HABER MERKEZİ- Yıllardır Kuzeydoğu Suriye’nin en önemli su kaynaklarından biri olan Xabûr Nehri, artık akmıyor. Hesekê ve çevresinde on binlerce ailenin geçimini sağlayan nehrin yatağı tamamen kurudu. Kuraklıkla birlikte toprağın çatladığı, meyve ağaçlarının kuruyup öldüğü görülüyor.

320 km uzunluğundaki Xabûr Nehri, Serêkaniyê’den başlayıp Til Temir üzerinden Hesekê’ye kadar uzanan geniş bir hattı suluyordu. Ancak 2015’ten bu yana, Türkiye destekli grupların nehir üzerindeki su akışını kesmesiyle birlikte, nehir giderek kurumaya başladı.

Baraj politikaları da Xabûr’un sonunu getiren etkenlerden biri oldu. 1960’lardan itibaren Suriye devletinin Haseke bölgesinde kurduğu 3 baraj, başlangıçta sulama ve içme suyu amaçlıydı. Ancak özellikle Türkiye’nin sınır ötesi su politikaları ve kontrolsüz barajlaşma ile nehir üzerindeki akış kesintiye uğradı. Son olarak Serêkaniyê’nin işgaliyle kurulan askeri kontrol noktaları ve ilkel barajlarla suyun önü tamamen kapatıldı.

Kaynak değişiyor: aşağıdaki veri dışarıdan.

/-- Vectors of class ALU64 between V58 and V116: instruction, registers before, registers changed. -/
def stepsAlu64A : List Row :=
  [(.add64K 1 0xfffffff9, [(1, 5)], [(1, 0xfffffffffffffffe)]),
   (.add64X 1 2, [(1, 0xffffffffffffffff), (2, 1)], [(1, 0)]),
   (.add64X 3 3, [(3, 0x4000000000000001)], [(3, 0x8000000000000002)]),
   (.sub64K 1 0xffffffff, [(1, 0xa)], [(1, 0xb)]), (.sub64X 1 2, [(1, 0), (2, 1)], [(1, 0xffffffffffffffff)]),
   (.sub64X 4 4, [(4, 0x1234)], [(4, 0)]), (.mul64K 1 0xfffffffe, [(1, 3)], [(1, 0xfffffffffffffffa)]),
   (.mul64X 1 2, [(1, 0x100000001), (2, 0x100000001)], [(1, 0x200000001)]), (.div64K 1 0, [(1, 7)], [(1, 0)]),
   (.div64K 1 0xffffffff, [(1, 0xffffffffffffffff)], [(1, 1)]), (.div64X 1 2, [(1, 7), (2, 2)], [(1, 3)]),
   (.div64X 1 2, [(1, 7), (2, 0)], [(1, 0)]), (.sdiv64K 1 3, [(1, 0xfffffffffffffff3)], [(1, 0xfffffffffffffffc)]),
   (.sdiv64X 1 2, [(1, 0xfffffffffffffff9), (2, 2)], [(1, 0xfffffffffffffffd)]),
   (.sdiv64X 1 2, [(1, 0x8000000000000000), (2, 0xffffffffffffffff)], []),
   (.or64K 1 0xffffff00, [(1, 0)], [(1, 0xffffffffffffff00)]), (.or64X 1 2, [(1, 0xf0f0), (2, 0xff0)], [(1, 0xfff0)]),
   (.and64K 1 0xfffffff0, [(1, 0xffffffffffffffff)], [(1, 0xfffffffffffffff0)]),
   (.and64X 1 2, [(1, 0xffff), (2, 0xff0)], [(1, 0xff0)]),
   (.lsh64K 1 4, [(1, 0xffffffffffffffff)], [(1, 0xfffffffffffffff0)]),
   (.lsh64K 1 0xffffffff, [(1, 1)], [(1, 0x8000000000000000)]),
   (.lsh64X 1 2, [(1, 1), (2, 0x3f)], [(1, 0x8000000000000000)]), (.lsh64X 1 2, [(1, 3), (2, 0x41)], [(1, 6)]),
   (.rsh64K 1 4, [(1, 0xffffffffffffffff)], [(1, 0xfffffffffffffff)])]

theorem test_step_alu64_a : stepsAlu64A.all (Row.holds .little) = true := by decide

/-- Vectors of class ALU64 between V58 and V116: instruction, registers before, registers changed. -/
def stepsAlu64B : List Row :=
  [(.rsh64X 1 2, [(1, 0x8000000000000000), (2, 0x3f)], [(1, 1)]),
   (.rsh64X 1 2, [(1, 0x8000000000000000), (2, 0x40)], []), (.neg64 1, [(1, 1)], [(1, 0xffffffffffffffff)]),
   (.neg64 1, [(1, 0)], []), (.mod64K 1 0, [(1, 7)], []), (.mod64K 1 0xffffffff, [(1, 0xffffffffffffffff)], [(1, 0)]),
   (.mod64X 1 2, [(1, 7), (2, 3)], [(1, 1)]), (.mod64X 1 2, [(1, 7), (2, 0)], []),
   (.smod64K 1 3, [(1, 0xfffffffffffffff3)], [(1, 0xffffffffffffffff)]),
   (.smod64X 1 2, [(1, 0xfffffffffffffff3), (2, 3)], [(1, 0xffffffffffffffff)]),
   (.smod64X 1 2, [(1, 0x8000000000000000), (2, 0xffffffffffffffff)], [(1, 0)]),
   (.xor64K 1 0xffffffff, [(1, 0)], [(1, 0xffffffffffffffff)]),
   (.xor64X 1 2, [(1, 0xff00), (2, 0xff0)], [(1, 0xf0f0)]), (.mov64K 1 0xfffffffe, [], [(1, 0xfffffffffffffffe)]),
   (.mov64X 1 2, [(2, 0x1122334455667788)], [(1, 0x1122334455667788)]),
   (.movsx64From8 1 2, [(2, 0x1122334455667788)], [(1, 0xffffffffffffff88)]),
   (.movsx64From8 1 2, [(2, 0xffffffffffffff7f)], [(1, 0x7f)]),
   (.movsx64From16 1 2, [(2, 0x112233445566f788)], [(1, 0xfffffffffffff788)]),
   (.movsx64From16 1 2, [(2, 0xffffffffffff7fff)], [(1, 0x7fff)]),
   (.movsx64From32 1 2, [(2, 0x11223344d5667788)], [(1, 0xffffffffd5667788)]),
   (.movsx64From32 1 2, [(2, 0xffffffff7fffffff)], [(1, 0x7fffffff)]),
   (.arsh64K 1 2, [(1, 0xfffffffffffffff0)], [(1, 0xfffffffffffffffc)]),
   (.arsh64X 1 2, [(1, 0x8000000000000000), (2, 0x3f)], [(1, 0xffffffffffffffff)]),
   (.arsh64X 1 2, [(1, 0x8000000000000000), (2, 0x40)], [])]

theorem test_step_alu64_b : stepsAlu64B.all (Row.holds .little) = true := by decide
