-- ==== Sys2Proof/Word.lean ====
section
/-! DEFINITION. The word types of the CORE (spec/00_scope.md R7, R9): all values are unsigned, bit 0 is the
least significant bit. -/

namespace Sys2Proof

/-- An 8-bit quantity: a general register, a memory cell, a timer, the field `kk`. -/
abbrev Byte := BitVec 8

/-- A 16-bit quantity: an instruction word, `PC`, `I`, a stack cell. -/
abbrev Word := BitVec 16

/-- A 4-bit quantity: a register number, a key code, the count `n`. -/
abbrev Nibble := BitVec 4

/-- The 12-bit address field `nnn`. -/
abbrev Addr12 := BitVec 12

end Sys2Proof
end

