-- ==== Sys2Proof/Machine/Defaults.lean ====
section
/-! DEFINITION. The defaults of the open parameters (spec/00_scope.md R8) and what a memory cell holds after reset
(spec/10_state.md R36, R41; spec/20_memory.md R67). -/

namespace Sys2Proof.Machine

open Sys2Proof.Config

/-- The font of R41, glyphs 0 to 7. PRESUMED by the spec itself: the bytes are from general knowledge (D19). -/
def fontLow : Vector Byte 40 :=
  #v[0xF0, 0x90, 0x90, 0x90, 0xF0,  0x20, 0x60, 0x20, 0x20, 0x70,
     0xF0, 0x10, 0xF0, 0x80, 0xF0,  0xF0, 0x10, 0xF0, 0x10, 0xF0,
     0x90, 0x90, 0xF0, 0x10, 0x10,  0xF0, 0x80, 0xF0, 0x10, 0xF0,
     0xF0, 0x80, 0xF0, 0x90, 0xF0,  0xF0, 0x10, 0x20, 0x40, 0x40]

/-- The font of R41, glyphs 8 to F. -/
def fontHigh : Vector Byte 40 :=
  #v[0xF0, 0x90, 0xF0, 0x90, 0xF0,  0xF0, 0x90, 0xF0, 0x10, 0xF0,
     0xF0, 0x90, 0xF0, 0x90, 0x90,  0xE0, 0x90, 0xE0, 0x90, 0xE0,
     0xF0, 0x80, 0x80, 0x80, 0xF0,  0xE0, 0x90, 0x90, 0x90, 0xE0,
     0xF0, 0x80, 0xF0, 0x80, 0xF0,  0xF0, 0x80, 0xF0, 0x80, 0x80]

/-- `FONT`, the default (R41). -/
def defaultFont : Vector Byte 80 := fontLow ++ fontHigh

/-- The defaults of R8. -/
def defaultParams : Params where
  font := defaultFont
  glyphBase := .zero
  subEqFlag := false
  shiftSrc := .vx
  ldstInc := false
  keyOor := .notPressed

/-- The number that `GLYPH_BASE` stands for (R8). -/
def glyphBaseValue : GlyphBase → Nat
  | .zero => 0x000
  | .font => 0x050

/-- What an address that memory does not list reads as: the contents after `RESET` with no image, the font at
`0x050..0x09F` and zeros elsewhere (R36, R67). -/
def unlistedByte (font : Vector Byte 80) (a : Nat) : Byte :=
  if h : fontBase ≤ a ∧ a < fontBase + fontSize then
    font[a - fontBase]'(by have := h.1; have := h.2; simp only [fontBase, fontSize] at *; omega)
  else 0#8

end Sys2Proof.Machine
end

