-- ==== Sys2Proof/Machine/Events.lean ====
section
/-! DEFINITION. The host's events other than STEP (spec/60_exceptions.md R260, R266, R270;
spec/70_reset_and_hazards.md R290 to R293), the observations of spec/00_scope.md R6, and what a step that executes no
instruction does (spec/40_cycle.md R124, R126). -/

namespace Sys2Proof.Machine

open Sys2Proof.Config

/-- `if t > 0 then t <- t - 1` (R260). -/
def countDown (t : Byte) : Byte := if 0 < t.toNat then t - 1#8 else t

/-- `TICK` (R260): both timers, unless faulted (R253) or paused (R270). -/
def State.tick (s : State) : State :=
  if s.fcause = .noFault ∧ s.paused = false then { s with dt := countDown s.dt, st := countDown s.st }
  else s

/-- `SETKEY(code, pressed)` (R266): in every state. -/
def State.setKey (s : State) (code : Nibble) (pressed : Bool) : State :=
  { s with keys := setBit s.keys code.toNat pressed }

/-- `PAUSE` (R270): nothing when faulted. -/
def State.pause (s : State) : State :=
  if s.fcause = .noFault then { s with paused := true } else s

/-- `RESUME` (R270): nothing when faulted. -/
def State.resume (s : State) : State :=
  if s.fcause = .noFault then { s with paused := false } else s

/-- The listing of an image placed from `a` on: the cells that differ from what an unlisted address reads as. -/
def imageCells (font : Vector Byte 80) : Nat → List Byte → List Host.Cell
  | _, [] => []
  | a, x :: xs =>
    if x = unlistedByte font a then imageCells font (a + 1) xs
    else (a, x) :: imageCells font (a + 1) xs

/-- `RESET(image)` (R291): fresh memory and registers, and the image from `0x200` if it fits; else `LoadSize` and no
byte of it (R292). `KEYS` stay (R290), and so do the parameters, the events to come and the record of a miss
(log 12). -/
def State.resetWith (s : State) (image : List Byte) : State :=
  let fresh : State :=
    { State.reset with keys := s.keys, cfg := s.cfg, events := s.events, missed := s.missed }
  if imageFits image then { fresh with mem := imageCells s.cfg.font progBase image }
  else fresh.raise .loadSize 0

/-- The outcome of a `STEP`, as the output that the host reads (spec/40_cycle.md R128; log 3). -/
def State.reporting (s : State) (r : StepReport) : State := { s with report := some r }

/-- A decode miss `miss(w)` (spec/60_exceptions.md R256): reported and recorded; nothing else. -/
def State.decodeMiss (s : State) (w : Word) : State :=
  { s with report := some (.miss w), missed := true }

/-- The polling step (spec/40_cycle.md R126). -/
def State.poll (s : State) : State :=
  match s.anyPressed with
  | none => s.reporting .waiting
  | some k => ({ s.setV s.kx (k.setWidth 8) with blocked := false } : State).reporting (.keyTaken k)

/-- `getDelayTimer()` (spec/00_scope.md R6). -/
def State.getDelayTimer (s : State) : Byte := s.dt

/-- `getSoundTimer()` (R6). -/
def State.getSoundTimer (s : State) : Byte := s.st

/-- `isBlocked()` (R6). -/
def State.isBlocked (s : State) : Bool := s.blocked

/-- `tone = (ST > 0)` (R262), which the host computes. -/
def State.tone (s : State) : Bool := decide (0 < s.st.toNat)

/-- `FB[k]` (spec/10_state.md R33): the cells in row-major order. -/
def State.fbCell (s : State) (k : Nat) : Bool := s.pix (k % fbW) (k / fbW)

end Sys2Proof.Machine
end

ANHA’nın servis ettiği fotoğraf ve videolar, çevresel tahribatın boyutlarını gözler önüne seriyor. Bir zamanlar tarımla dolup taşan topraklar, şimdi derin çatlaklarla kaplı. Nehir yatağı, bölgedeki geçim kaynaklarının yok oluşuna tanıklık ediyor.

SURİYE’NİN TAHIL AMBARIYDI

Xabur havzası, 37.081 km² alanıyla yalnızca bir su yolu değil; aynı zamanda Suriye’nin en önemli tahıl havzalarından biriydi. Özellikle buğday ve arpa üretimi, mısır ve pamuk ekimi, nehre bağlı sulama sistemleriyle yapılabiliyordu. Nehir kenarında yer alan köylerde üzüm, nar ve elma gibi meyve ağaçları da yetişiyordu. Ancak son yıllarda yaşanan su kesintileri, çiftçileri ya kuyu suyu gibi maliyetli kaynaklara yöneltti ya da tamamen üretimi durdurmaya zorladı. Bölge halkı sadece meyve bahçelerinde yüzde 75’lik ürün kaybı yaşadı.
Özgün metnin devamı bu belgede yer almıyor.